One of my favorite historians, John Steele Gordon, published a lengthy article for American Heritage magazine on the long history of bank failures in the U.S. Here's an excerpt, but be sure to see the complete article online. Very interesting.
Found via News & Notes from the Society of Paper Money Collectors (Volume VIII, Number 41, March 28, 2023)
The recent failures of Silicon Valley Bank and Signature Bank were shocking, but shouldn't surprise. Even a quick look at banking history reveals that failures are as American as apple pie. Some 565 banks have closed since 2000, according to the FDIC, and over a thousand saving and loans failed during the crisis of the 1980s and early 1990s.
In 2018, Congress removed bank regulations that were put in place in the wake of the financial crisis of 2007-8. These regulations had required banks to undergo annual
stress tests to assess their resiliency in scenarios such as rising interest rates, to maintain adequate levels of capital and liquidity to meet obligations in the event of unforeseen circumstances.

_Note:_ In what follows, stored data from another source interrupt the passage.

-- ==== Sys2Proof/WellFormed.lean ====
section
/-! DEFINITION. Which terms of `Instr` can be commands of the part. The checks are those of the wire: a payload holds at
most 240 bytes (R14), an unknown class is none of R176's codes, and only the first byte of a tablet frame has its high
bit set (R53). `exec` is total on ill-formed terms too. -/

namespace Sys2Proof

/-- The class codes of R176. -/
def classCodes : List Byte :=
  [0x01, 0x02, 0x10, 0x11, 0x12, 0x13, 0x14, 0x20, 0x21, 0x22, 0x23, 0x24, 0x30, 0x40, 0x41, 0x42]

/-- A payload fits the length byte's range (R14). -/
def payloadFits (payload : List Byte) : Bool := payload.length ≤ Config.payloadMax

/-- The command can be sent to the part as it stands. -/
def WellFormed : Instr → Bool
  | .powerOn _ | .resetPinAssert | .resetPinRelease _ => true
  | .controlByteCycle _ _ _ | .vcxInActiveVideo _ _ _ | .pixelCycle _ _ _ | .lineEnd _ _ _ => true
  | .frameStart _ _ _ _ | .lockSilenceExpiry => true
  | .packetUnknownClass cls _ payload => !classCodes.contains cls && payloadFits payload
  | .set _ payload | .read _ payload => payloadFits payload
  | .readIdentity _ | .readStatus _ => true
  | .loadBegin _ payload | .loadData _ payload | .loadEnd _ payload => payloadFits payload
  | .buildComplete _ => true
  | .activate _ payload | .verify _ payload => payloadFits payload
  | .verifyIntervalExpiry | .verifyComplete _ => true
  | .gesture _ payload | .commit _ payload | .endGesture _ payload | .cancel _ payload => payloadFits payload
  | .park _ _ | .copy _ _ | .resume _ _ | .discard _ _ => true
  | .pointer _ payload | .sync _ payload | .echo _ payload => payloadFits payload
  | .resetGesture _ | .resetTables _ | .resetSettings _ | .resetAll _ => true
  | .tabletByte _ | .tabletFramingError => true
  | .tabletFrame status x2 x1 x0 y2 y1 y0 check =>
    status.msb && [x2, x1, x0, y2, y1, y0, check].all fun b => !b.msb
  | .tabletSilenceExpiry | .searchPublish | .reportTxStart _ | .reportTxEnd | .tabletLineReturnHigh => true

end Sys2Proof
end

Despite the need to maintain an impeccable reputation, bankers are human. They are sometimes too agreeable to their friends, sometimes too optimistic, or too greedy, or dishonest. Once someone possesses the magic power to create money, the temptation to create too much is very strong. That's why banks need constant watching.
And never forget that banks are in the money business. That's why Willie Sutton robbed them. That's why politicians want the bankers on their side and are thus predisposed to favor the bankers over the banking system.
Why the dismal record?
The first American failure took place in Rhode Island in 1809, when a bank capitalized at forty-five dollars issued eight hundred thousand dollars in bank notes, a sum equal to more than seventeen thousand times the resources behind it.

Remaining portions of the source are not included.